There's something intriguing and fascinating about spatial minimalism in a film, if only because it's so audacious: it's precisely the sort of thing that can not only fail, but fail quite spectacularly. Seeing it attempted, therefore, gives the impression that the director has confidence in his own abilities. For at least half of its rather short (roughly an hour and a half) running time, I was reasonably convinced, as well. There are some very effective moments in the half-snowbound car where we the audience see, or partly see, things moving in the background that the characters do not. This is, as defined by Hitchcock, suspense incarnate. Something leaping out of the dark is shock; effective for a brief moment, perhaps, but hardly interesting. A threat (or potential threat) seen by us but not by the protagonists is suspense. The unknown, be it mysterious figures who shuffle by in the dark and seem uninterested in rendering aid or simply the seeming illogic of our situation, is what creates lasting tension. Knowing that we face an axe-wielding maniac is only suspenseful in those instances wherein we can anticipate him leaping from the dark. This part of the film, the more restrained part, is effective. However, things begin to get wobbly with the arrival of an aggressive highway patrolman who presents an uncertain yet definite threat. The scene climaxes with the use of a visual effect so out of place with the previously established low-key style that for the next minute or so I was almost convinced that the scene was meant to have been a dream. There are a few more good scenes after this, but the film can't quite deliver on the hopes it at first instilled.

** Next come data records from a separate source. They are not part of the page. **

-- ==== Sys2Proof/Machine/SwMode.lean ====
section
/-! DEFINITION. The congestion mode of the switch and its recovery cause (R338). -/

namespace Sys2Proof.Machine

/-- SW_STATUS follows its causes; a change of mode is logged. -/
def Lxm.swMode (x : Lxm) : Lxm :=
  let x := (x.putB R.SW_STATUS_STARTUP (!x.on R.MOD_STATUS_RELEASED)).putB R.SW_STATUS_TEST (x.on R.SW_CTRL_TESTMODE)
  let causes := bitsOf (x.rd A.SW_STATUS) 1 3
  let mode := b2n (decide (causes ≠ 0))
  if x.get R.SW_STATUS_MODE = mode then x
  else (x.put R.SW_STATUS_MODE mode).ev 0xB004 3 (toLe 1 mode ++ toLe 1 causes)

/-- Recovery starts, or its hold of 2 s runs again: a link came up, a lane was marked suspect, or a re-knit ended. -/
def Lxm.recovery (x : Lxm) : Lxm :=
  let x := { x with sw := { x.sw with recoverEnd := max x.sw.recoverEnd (x.time.now + 2 * secU) } }
  (x.putB R.SW_STATUS_RECOVERY true).swMode

/-- RECOVERY_END (R338): 2 s after the later of the last link-up and the last end of a re-knit, with none running. -/
def Lxm.recoveryEnd (x : Lxm) : Lxm :=
  let reknit := x.lane0.reknit.isSome || x.lane1.reknit.isSome || x.lane2.reknit.isSome
  if x.on R.SW_STATUS_RECOVERY && !reknit then
    ((x.at x.sw.recoverEnd).putB R.SW_STATUS_RECOVERY false).swMode
  else x

/-- RECOVERY_END. -/
def execRecoveryEnd (s : State) : Host.Outcome State Fault Refusal :=
  s.act fun x => x.guard x.running fun x => x.recoveryEnd

/-- A write of SW_CTRL (R338): TESTMODE takes the written bit; UNREG_MC and CT_EN are LCK and take theirs before release, and
a write that would change them after release is counted (R8, R9). -/
def Lxm.swCtrlWrite (x : Lxm) (w : Nat) : Lxm :=
  let lck := bitsOf w 1 2
  let x :=
    if x.on R.MOD_STATUS_RELEASED then
      if lck = bitsOf (x.rd A.SW_CTRL) 1 2 then x else x.inc R.MOD_WRDENY_CNT
    else (x.put R.SW_CTRL_UNREG_MC (w / 2)).put R.SW_CTRL_CT_EN (w / 4)
  (x.put R.SW_CTRL_TESTMODE w).swMode

/-- SW_TESTMODE_WRITE (R338). -/
def execSwTestmodeWrite (v : BitVec 3) (s : State) : Host.Outcome State Fault Refusal :=
  s.act fun x => x.guard x.running fun x => x.swCtrlWrite v.toNat

end Sys2Proof.Machine
end

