-- ==== Sys2Proof/Machine/Publisher.lean ====
section
/-! DEFINITION. The publisher (spec/08_voting_and_publishing.md): control blocks and members (R226 to R229), state changes
and retransmissions (R230 to R232), the invalid state (R233), times (R234), keys (R236, R237), frames (R238, R240), faults
(R241) and the loss of fitness of R36. -/

namespace Sys2Proof.Machine

/-! ### Control blocks -/

/-- A control block beside its registers. -/
def Lxm.pblk (x : Lxm) (b : Nat) : PubBlk := mget (fun _ => {}) x.pub.blk b

/-- Replace a control block. -/
def Lxm.setPblk (x : Lxm) (b : Nat) (v : PubBlk) : Lxm := { x with pub := { x.pub with blk := mput (fun _ => {}) x.pub.blk b v } }

/-- The blocks in use, in ascending order. -/
def Lxm.validBlocks (x : Lxm) : List Nat := (x.listedIdx (A.PUB_CB_0 0) 32 256).filter fun b => x.on (R.PUB_CB_0_VALID b)

/-- PUB_OUTEN enables the block. -/
def Lxm.pubEnabled (x : Lxm) (b : Nat) : Bool := bitOf (x.rd (A.PUB_OUTEN (b / 32))) (b % 32)

/-- A member of a control block (R227). -/
structure Member where
  typ : Nat
  index : Nat
  len : Nat
  ref : Nat
  notrig : Bool
  deriving DecidableEq, Repr

/-- Member `j` of block `b`. -/
def Lxm.member (x : Lxm) (b j : Nat) : Member :=
  let w := x.rd (A.PUB_MAP (128 * b + j))
  ⟨bitsOf w 0 3, bitsOf w 4 17, bitsOf w 18 21, bitsOf w 22 28, bitOf w 29⟩

/-- The members of block `b`. -/
def Lxm.members (x : Lxm) (b : Nat) : List Member := (List.range (x.get (R.PUB_CB_3_NMEMB b))).map fun j => x.member b j

/-! ### Encodings -/

/-- A BIT STRING of the bits given, the first as its first bit. -/
def berBits (bs : List Bool) : List Byte :=
  let pad := (8 - bs.length % 8) % 8
  let v := bs.foldl (fun a b => 2 * a + b2n b) 0 * 2 ^ pad
  berTl 0x84 (toBe 1 pad ++ toBe ((bs.length + pad) / 8) v)

/-- Octets of the shortest two's complement form of an INT32. -/
def intLen (v : Int) : Nat :=
  if -128 ≤ v ∧ v < 128 then 1 else if -32768 ≤ v ∧ v < 32768 then 2 else if -8388608 ≤ v ∧ v < 8388608 then 3 else 4

/-- An INTEGER. -/
def berInt (v : Int) : List Byte := berTl 0x85 (toBe (intLen v) (toTwos (8 * intLen v) v))

/-- An unsigned number as an INTEGER-coded element of 1 to 5 octets with a clear sign bit. -/
def berUns (tag v : Nat) : List Byte :=
  let n := ((List.range 5).find? fun i => decide (v < 2 ^ (8 * (i + 1) - 1))).getD 4 + 1
  berTl tag (toBe n v)

/-- Value octets of a value member (R227): types 0 to 5. -/
def Lxm.memberVal (x : Lxm) (m : Member) : List Byte :=
  let ob := fun n => vecOb x.vote.vec n
  let bp := fun n => mget bit0 x.pub.bin n
  match m.typ with
  | 0 => berTl 0x83 [BitVec.ofNat 8 (b2n (ob m.index))]
  | 1 => berBits ((List.range (m.len + 1)).map fun i => ob (m.index + i))
  | 2 => berTl 0x87 (toBe 1 8 ++ toBe 4 (vecOa x.vote.vec m.index).toNat)
  | 3 => berInt (ofTwos 32 (vecOa x.vote.vec m.index).toNat)
  | 4 => berTl 0x83 [BitVec.ofNat 8 (b2n (bp m.index))]
  | 5 => berBits ((List.range (m.len + 1)).map fun i => bp (m.index + i))
  | _ => []

/-- Rank of what a member's sources give (R25, R228): 0 good, 1 questionable, 2 invalid; and oldData. -/
def Lxm.memberRank (x : Lxm) (m : Member) : Nat × Bool :=
  let bq := fun n => mget (fun _ => 1) x.pub.bqual n
  let span := if m.typ = 1 ∨ m.typ = 5 then m.len + 1 else 1
  (List.range span).foldl (fun (r : Nat × Bool) i =>
    let n := m.index + i
    match m.typ with
    | 0 | 1 => (max r.1 (b2n (mget bit0 x.vote.mask n)), r.2)
    | 2 | 3 => (max r.1 (b2n (mget bit0 x.vote.mask (16384 + n))), r.2)
    | _ => (max r.1 (match bq n with | 0 => 0 | 2 => 1 | _ => 2), r.2 || bq n == 3)) (0, false)

/-- A quality as a BIT STRING of 13 bits: validity good 00, invalid 01, questionable 11; failure bit 6, oldData bit 7. -/
def berQuality (rank : Nat) (failure old : Bool) : List Byte :=
  let v := if rank = 0 then 0 else if rank = 1 then 3 else 1
  berTl 0x84 (toBe 1 3 ++ toBe 1 (64 * v + 2 * b2n failure + b2n old) ++ toBe 1 0)

/-- The value of a QUALITY member (R228): the worst of its member's sources and of the program quality. -/
def Lxm.memberQuality (x : Lxm) (ms : List Member) (q : Member) : List Byte :=
  let m := ms.getD q.ref ⟨0, 0, 0, 0, false⟩
  let (rank, old) := x.memberRank m
  let pv := b2n (vecOb x.vote.vec q.index) + 2 * b2n (vecOb x.vote.vec (q.index + 1))
  let prank := if q.len % 2 = 1 then (if pv = 2 then 1 else if pv = 1 then 2 else 0) else 0
  berQuality (max rank prank) false old

/-- UtcTime from TAI seconds, fraction in 2^-24 s and time quality (R234). -/
def Lxm.utcTime (x : Lxm) (sec frac : Nat) : List Byte :=
  toBe 4 (((sec : Int) - x.getI R.TIME_UTCOFF_OFFSET) % 4294967296).toNat ++ toBe 3 frac ++ toBe 1 x.pub.tq

/-- The time of a change in the current row: the instant consumed, or the row's start (R234). -/
def Lxm.changeTime (x : Lxm) (b : Nat) : List Byte :=
  let k := if x.on (R.PUB_CB_0_TSRC b) then x.row else x.row - x.rows.depth
  x.utcTime (k / 4800) (k % 4800 * 16777216 / 4800)

/-- The time recorded for command point `c` (R263): its second and nanoseconds. -/
def Lxm.commandTime (x : Lxm) (c : Nat) : List Byte :=
  x.utcTime (mget (fun _ => 0) x.gate.xatSec c) (x.rd (A.GATE_XAT_NS c) * 16777216 / 1000000000)

/-- What block `b` holds as the publisher evaluates it now: encodings and times of last change of its members. -/
def Lxm.pubFollow (x : Lxm) (b : Nat) : PubBlk :=
  let blk := x.pblk b
  let ms := x.members b
  let quals := ms.map fun m => if m.typ = 6 then x.memberQuality ms m else []
  let qOf := fun (j : Nat) =>
    match (ms.zip quals).find? fun p => p.1.typ == 6 && p.1.ref == j with
    | some p => p.2
    | none => []
  let keys := (List.range ms.length).map fun j =>
    let m := ms.getD j ⟨0, 0, 0, 0, false⟩
    if m.typ < 6 then x.memberVal m ++ qOf j else quals.getD j []
  let now := x.changeTime b
  let chg := (List.range ms.length).map fun j => if blk.vals[j]? = some (keys.getD j []) then blk.chg.getD j now else now
  { blk with vals := keys, chg := chg }

/-- The elements of allData for the block as evaluated. -/
def Lxm.pubData (x : Lxm) (b : Nat) (blk : PubBlk) : List (List Byte) :=
  let ms := x.members b
  (List.range ms.length).map fun j =>
    let m := ms.getD j ⟨0, 0, 0, 0, false⟩
    if m.typ < 6 then x.memberVal m
    else if m.typ = 6 then x.memberQuality ms m
    else
      let t := if 15360 ≤ m.index ∧ m.index ≤ 16383 then x.commandTime (m.index - 15360) else blk.chg.getD m.ref (x.changeTime b)
      berTl 0x91 t

/-- The tuple of R230: encodings of the members other than NOTRIG and TIMESTAMP members. -/
def Lxm.pubTuple (x : Lxm) (b : Nat) (data : List (List Byte)) : List (List Byte) :=
  ((x.members b).zip data).filterMap fun p => if p.1.notrig || p.1.typ == 7 then none else some p.2

/-- The elements of allData in the invalid state (R228, R233): the values last published, every QUALITY invalid. -/
def Lxm.invalidData (x : Lxm) (b : Nat) (failure : Bool) (data : List (List Byte)) : List (List Byte) :=
  ((x.members b).zip data).map fun p => if p.1.typ = 6 then berQuality 2 failure true else p.2
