/-- DMA_CH of a channel: slice and bytes remaining of its item. -/
def Lxm.dmaCh (x : Lxm) (c : Nat) : Nat :=
  match x.workAt .dma c with
  | some w => w.slice + 256 * min 0xFFFFFF (leAt w.entry 8 4 - w.done)
  | none => 0

/-- CRY_STATUS: engines that hold an item; seals in the gate's queue hold the free verify engines first (R402). -/
def Lxm.cryStatus (x : Lxm) : Nat :=
  let free := [0, 1, 2, 3].filter fun c => (x.workAt .cry c).isNone
  let hold := free.take x.gate.inq.length
  (List.range 6).foldl (fun v c =>
    if hold.contains c then v + 17 * 2 ^ c
    else if (x.workAt .cry c).isSome then v + 2 ^ (if c < 4 then c else c + 4) else v) 0

end Sys2Proof.Machine
end

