/-- PLDV (R207). -/
def Lxm.pldv (x : Lxm) (w : Site) (f : FieldsVM) : Lxm :=
  let b := bitsOf f.imm.toNat 5 9
  let qm := f.imm.toNat % 32
  let d := f.d.toNat
  let p := f.p.toNat
  x.issue (.pldv w f) w (decide (f.m.toNat < 2) && f.pe == 0) fun ln en run =>
    let o := en.sr b
    let c := en.sr f.a.toNat
    match planeTrap o (itemsIn run.chBase run.chCount c (if f.m = 0 then 16 else 8)) 1 with
    | some t => .trap t
    | none =>
      let sl := x.planeSlot w.lane o
      let ch := fun e => if f.m = 0 then c + e else c + e / 2
      let en := (List.range 16).foldl (fun n e => n.setV d e (mget planeVal sl.val (ch e)).toNat) en
      let mask := (List.range 16).foldl (fun v e => v + 2 ^ e * b2n (qualOk (mget planeQual sl.qual (ch e)).toNat qm)) 0
      .go ln (en.setP p mask) .next []

/-- PLD (R208). -/
def Lxm.pld (x : Lxm) (w : Site) (f : FieldsSP) : Lxm :=
  x.issue (.pld w f) w (f.fn == 0 && f.d != f.c) fun ln en run =>
    let o := en.sr f.b.toNat
    let c := en.sr f.a.toNat
    match planeTrap o (itemsIn run.chBase run.chCount c 1) 1 with
    | some t => .trap t
    | none =>
      let sl := x.planeSlot w.lane o
      .go ln ((en.setS f.d.toNat (mget planeVal sl.val c).toNat).setS f.c.toNat (mget planeQual sl.qual c).toNat) .next []

/-- PLDF (R208). -/
def Lxm.pldf (x : Lxm) (w : Site) (f : FieldsSP) : Lxm :=
  x.issue (.pldf w f) w ((f.fn == 1 || f.fn == 2) && f.d != f.c) fun ln en run =>
    let o := en.sr f.b.toNat
    let c := en.sr f.a.toNat
    match planeTrap o (itemsIn run.fineBase run.fineCount c 1) 2 with
    | some t => .trap t
    | none =>
      let sl := x.planeSlot w.lane o
      let k := 2 * c + (f.fn.toNat - 1)
      .go ln ((en.setS f.d.toNat (mget planeVal sl.fval k).toNat).setS f.c.toNat (mget planeQual sl.fqual k).toNat) .next []

/-- PLB (R208). -/
def Lxm.plb (x : Lxm) (w : Site) (f : FieldsSP) : Lxm :=
  x.issue (.plb w f) w (decide (f.fn.toNat < 16) && f.d != f.c) fun ln en run =>
    let n := f.fn.toNat + 1
    let o := en.sr f.b.toNat
    let c := en.sr f.a.toNat
    match planeTrap o (itemsIn run.bpBase run.bpCount c n) 3 with
    | some t => .trap t
    | none =>
      let sl := x.planeSlot w.lane o
      let v := (List.range n).foldl (fun v i => v + 2 ^ i * b2n (mget planeBin sl.bin (c + i))) 0
      let q := (List.range n).foldl (fun v i => v + 4 ^ i * (mget planeBq sl.bqual (c + i) % 4)) 0
      .go ln ((en.setS f.d.toNat v).setS f.c.toNat q) .next []
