/-- R104, R111 to R113, R128: a copy that matches nothing is counted; the first failing check discards a copy and counts it, leaving the
stream as it was; a copy that passes enters the duplicate window and its samples are used, once for a frame that comes over both LANs;
a twin of other content is counted. -/
def Obligations.SvCopiesAreCheckedInOrder : Prop :=
  ∀ (x : Lxm) (f : RxFrame) (v : EthView), v.etype = 0x88BA →
    let h := ingHdr v
    let y := x.ingest f v
    let counts : Fld → Prop := fun c => y.get c = min 0xFFFFFFFF (x.get c + 1) ∧ y.ing = x.ing ∧ y.lane0 = x.lane0 ∧
      ∀ b, b ≠ c.addr → y.rd b = x.rd b
    (x.matchStream v h = none → x.on R.ING_CTRL_DISC_EN = false → counts R.ING_UNSUB_CNT) ∧
    ∀ n, x.matchStream v h = some n →
      let wrong := portOk (x.get (R.ING_STREAM_0_PBSET n)) (x.get (R.ING_STREAM_0_RED n)) f.port = false
      (wrong → counts R.ING_WRONGPORT_CNT) ∧ (¬ wrong → h.ok v f = false → counts R.ING_HDR_CNT) ∧
      (¬ wrong → h.ok v f = true → x.on R.ING_CTRL_SIM_ACCEPT = false → h.sim = true → counts R.ING_SIM_CNT) ∧
      ∀ as, SoundCopy x f v n as →
        let c := match as with
          | [] => 0
          | a :: _ => a.smpCnt
        (x.dupFind n c = none → (y.stream n).accepted = true ∧ ∃ e ∈ (y.stream n).dup, e.smpCnt = c ∧ e.lan = f.port % 2 ∧
          e.hash = apduHash h.apdu ∧ e.row = x.row) ∧
        ∀ e, x.dupFind n c = some e →
          (e.lan = f.port % 2 → counts R.ING_DUPSMP_CNT) ∧
          (e.lan ≠ f.port % 2 → e.hash = apduHash h.apdu → counts R.ING_PRP_DUP_CNT) ∧
          (e.lan ≠ f.port % 2 → e.hash ≠ apduHash h.apdu → y.get R.ING_TWIN_CNT = min 0xFFFFFFFF (x.get R.ING_TWIN_CNT + 1) ∧
            (y.stream n).dup = (x.stream n).dup)

/-- R77, R111, R128, R135, R137, R313, R316, R317: a frame received on a port whose link is up is counted as runt, oversize or damaged,
or as received; a PAUSE frame and PTP on MG go no further. Entries of the duplicate windows leave at their age and no other does; a
discovery entry not refreshed is cleared; a subscription whose time allowed to live has run out is expired, counted and logged. -/
def Obligations.FramesAreCountedAndEntriesAge : Prop :=
  (∀ (s : State) (f : RxFrame), s.x.running = true → f.port < 9 → s.x.on (R.MAC_P_STATUS_LINK f.port) = true →
    let n := f.octets.length + 4
    let etype := if f.port = 8 then beAt f.octets 12 2 else (ethView f.octets).etype
    let counts : Fld → Prop := fun c => ∃ t, exec (.macFrameRx f) s = .next t ∧ t.x.get c = min 0xFFFFFFFF (s.x.get c + 1)
    let good := 64 ≤ n ∧ n ≤ 1536 ∧ f.fcsOk = true
    (n < 64 → counts (R.MAC_P_RUNT_CNT f.port)) ∧ (1536 < n → counts (R.MAC_P_OVERSIZE_CNT f.port)) ∧
    (64 ≤ n → n ≤ 1536 → f.fcsOk = false → counts (R.MAC_P_FCS_CNT f.port)) ∧
    (good → badTag f.port f.octets = true → counts (R.MAC_P_TAGERR_CNT f.port)) ∧
    (good → badTag f.port f.octets = false → etype = 0x8808 → counts (R.MAC_P_PAUSE_CNT f.port) ∧
      ∃ t, exec (.macFrameRx f) s = .next t ∧ t.x.get (R.MAC_P_RXFRM f.port) = (s.x.get (R.MAC_P_RXFRM f.port) + 1) % 2 ^ 32 ∧
        t.x.sent = s.x.sent ∧ t.x.ing = s.x.ing ∧ t.x.sl = s.x.sl ∧ ∀ p, (t.x.port p).queue = (s.x.port p).queue) ∧
    (good → badTag f.port f.octets = false → etype = 0x88F7 → f.port = 8 → counts R.TIME_MGPTP_CNT)) ∧
  (∀ s : State, s.x.running = true →
    (∀ n c, (∃ e ∈ (s.x.stream n).dup, e.smpCnt = c) → ∃ t, exec (.svDupEntryExpire n c) s = .next t ∧ t.x.regs = s.x.regs ∧
      ∀ e, e ∈ (t.x.stream n).dup ↔ e ∈ (s.x.stream n).dup ∧ e.smpCnt ≠ c) ∧
    (∀ g st sq, (∃ e ∈ (s.x.sub g).dup, e.st = st ∧ e.sq = sq) → ∃ t, exec (.gooseDupEntryExpire g st sq) s = .next t ∧
      t.x.regs = s.x.regs ∧ ∀ e, e ∈ (t.x.sub g).dup ↔ e ∈ (s.x.sub g).dup ∧ ¬ (e.st = st ∧ e.sq = sq)) ∧
    (∀ d, d < 256 → s.x.discValid d = true → ∃ t, exec (.discoveryAgeOut d) s = .next t ∧ t.x.discValid d = false ∧
      (∀ w, w < 16 → t.x.rd (A.ING_DISC d w) = 0) ∧
      ∀ b, (∀ w, w < 16 → b ≠ A.ING_DISC d w) → t.x.rd b = s.x.rd b) ∧
    ∀ g, g < 1024 → s.x.get (R.ING_GSTAT_STATE g) = 1 → ∃ t, exec (.gooseExpired g) s = .next t ∧
      t.x.get (R.ING_GSTAT_STATE g) = 2 ∧ t.x.on (R.ING_GSTAT_SIM g) = false ∧ (t.x.sub g).stale = true ∧
      t.x.get R.ING_G_TAL_CNT = min 0xFFFFFFFF (s.x.get R.ING_G_TAL_CNT + 1) ∧ Logged s.x t.x 0x3011 1 [])
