theorem drecFire_armed (x : Lxm) {i f : Nat} (c : DrecCause) (delay flags : Nat) (hstate : x.drecState i = 1) (hmode : x.mode ≠ .bindOff)
    (hfired : (x.inst i).fired ≠ some f) :
    x.drecFire i f [c] delay flags = ((x.setInst i { x.inst i with fired := some f }).drecMark i f).drecOpen i f [c] delay flags := by
  have hset : (x.setInst i { x.inst i with fired := some f }).drecState i = 1 := hstate
  unfold Lxm.drecFire
  simp only [List.isEmpty_cons, Bool.false_eq_true, if_false, hfired, hmode, false_and, hset]

theorem inst_setInst (x : Lxm) (i : Nat) (v : DrecInst) : (x.setInst i v).inst i = v := mget_mput_same _ _ _ _

/-- The first line that an armed recorder takes opens a record. -/
theorem drecFire_opens {i f num len : Nat} {x : Lxm} (hi : i < 16) (h : DrecReady i f num len x) (k o : Nat) :
    DrecOpened i f num len [k] (x.drecFire i f [lineCause k o] 0 0) := by
  rw [drecFire_armed x _ 0 0 h.state h.mode h.fired]
  let v : DrecInst := { x.inst i with fired := some f }
  obtain ⟨hregs, -, t, hinst⟩ := drecMark_spec (x.setInst i v) i f
  rw [inst_setInst] at hinst
  generalize (x.setInst i v).drecMark i f = y at hregs hinst
  have hnum : y.get (R.DREC_I_RECNUM i) = num := by
    rw [← h.number, Lxm.get, Lxm.rd, hregs]
    rfl
  have hlen : y.get (R.DREC_I_CFG_6 i) = len := by
    rw [← h.length, Lxm.get, Lxm.rd, hregs]
    rfl
  obtain ⟨r, hopen, hrnum, hfire, hstate, hdelay, hlast, hcauses⟩ := drecOpen_eq y i f [lineCause k o] 0 0 (by rw [hinst]; exact h.recs)
  rw [hnum] at hrnum
  rw [hlen] at hlast
  obtain ⟨hs, hn, hin⟩ := showRecord_spec (y.setInst i { y.inst i with cur := some r, recs := [] }) hi f (r := r)
    (hrnum ▸ Nat.mod_lt _ (by decide))
  rw [inst_setInst] at hin
  rw [hopen]
  refine ⟨hs, hn.trans hrnum, by rw [hin, hinst]; exact h.late, by rw [hin, hinst], r, by rw [hin], hrnum, hfire, hstate, hdelay, hlast, ?_, ?_⟩
  · simp [hcauses, lineCause]
  · simp [hcauses, lineCause]

/-- A line joins the causes of a record, unless it stands among them. -/
theorem LineRecord.join {f num len : Nat} {ls : List Nat} {r : DrecRecord} (h : LineRecord f num len ls r) (k o flags : Nat) :
    LineRecord f num len (ls ++ [k]) { r with causes := joinCauses r.causes [lineCause k o], flags := flags } := by
  have hjoin : joinCauses r.causes [lineCause k o] =
      if r.causes.any fun d => d.source == 9 + k then r.causes else r.causes ++ [lineCause k o] := rfl
  by_cases hany : (r.causes.any fun d => d.source == 9 + k) = true
  · rw [hjoin, if_pos hany]
    refine ⟨h.num, h.fire, h.state, h.delay, h.last, h.source, fun l hl => ?_⟩
    rcases List.mem_append.mp hl with hl | hl
    · exact h.lines l hl
    · obtain ⟨c, hc, hs⟩ := List.any_eq_true.mp hany
      exact ⟨c, hc, by rw [beq_iff_eq.mp hs, List.mem_singleton.mp hl]⟩
  · rw [hjoin, if_neg hany]
    refine ⟨h.num, h.fire, h.state, h.delay, h.last, fun c hc => ?_, fun l hl => ?_⟩
    · rcases List.mem_append.mp hc with hc | hc
      · exact h.source c hc
      · rw [List.mem_singleton.mp hc]
        rfl
    · rcases List.mem_append.mp hl with hl | hl
      · obtain ⟨c, hc, hs⟩ := h.lines l hl
        exact ⟨c, List.mem_append_left _ hc, hs⟩
      · exact ⟨lineCause k o, by simp, by rw [List.mem_singleton.mp hl]; rfl⟩

/-- A line that follows in the row joins the causes of the record. -/
theorem drecFire_joins {i f num len : Nat} {ls : List Nat} {x : Lxm} (h : DrecOpened i f num len ls x) (k o : Nat) :
    DrecOpened i f num len (ls ++ [k]) (x.drecFire i f [lineCause k o] 0 0) := by
  obtain ⟨r, hcur, hr⟩ := h.cur
  have htakes : x.drecTakes i f r = true := by simp [Lxm.drecTakes, hr.fire]
  have he : x.drecFire i f [lineCause k o] 0 0 = (x.drecMark i f).drecAddCauses i [lineCause k o] 0 := by
    have hthree : ¬ x.drecState i = 3 := by rw [h.state]; decide
    simp only [Lxm.drecFire, Lxm.drecMore, List.isEmpty_cons, Bool.false_eq_true, h.fired, hthree, hcur, htakes, if_true, if_false]
  obtain ⟨hregs, -, t, hinst⟩ := drecMark_spec x i f
  rw [he]
  generalize x.drecMark i f = y at hregs hinst
  let q : DrecRecord := { r with causes := joinCauses r.causes [lineCause k o], flags := Nat.lor r.flags 0 }
  have hadd : y.drecAddCauses i [lineCause k o] 0 = (y.setInst i { y.inst i with cur := some q }).drecPut i q y.row := by
    have hy : (y.inst i).cur = some r := by rw [hinst]; exact hcur
    unfold Lxm.drecAddCauses
    simp only [hy]
    rfl
  have hs := SameInst.drecPut (y.setInst i { y.inst i with cur := some q }) i q y.row
  rw [hadd]
  have hget (g : Fld) : (y.setInst i { y.inst i with cur := some q }).get g = x.get g := by
    show bitsOf (y.rd g.addr) _ _ = _
    rw [Lxm.rd, hregs]
    rfl
  refine hs.opened ⟨(hget _).trans h.state, (hget _).trans h.number, ?_, ?_, q, ?_, hr.join k o _⟩
  · rw [inst_setInst, hinst]
    exact h.late
  · rw [inst_setInst, hinst]
    exact h.fired
  · rw [inst_setInst]

end Sys2Proof.Machine
end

Ghost movies often have the problem of trying to build mystery around why a haunting occurs, when there's generally exactly one reason, with minor changes in details. Stories like The Shining and The Haunting (the original) sidestep this problem by getting the issue out of the way up front: the location has long been a repository of bad events. "Why" isn't really important unless it somehow helps with the true matter of significance: survival. Wind Chill, regrettably, gets bogged down by exposition in its final act. To its credit, it does not end the way in which far too many such films end. About fifteen minutes in, after an odd incident at a gas station which itself immediately followed an entirely too obviously topical conversation, I was convinced I knew how things would play out. I was thankfully wrong on several points, but was then confused as to what the gas station scene, where the girl receives many creepy stares and is unaccountably incapable of reopening the restroom door, could have possibly meant instead. Other little details, like the notable absence of any license plates on the boy's car, seem as if they should denote something of significance, but likewise go unexplained.

I would frankly far rather see a baker's dozen films of this ilk than one more entry in the Saw series, but writers and directors really need to start finding better ways of concluding these affairs. Kudos to Gregory Jacobs for not giving me the ending I predicted, but several points off for providing one with nearly no thrills after such an effective setup.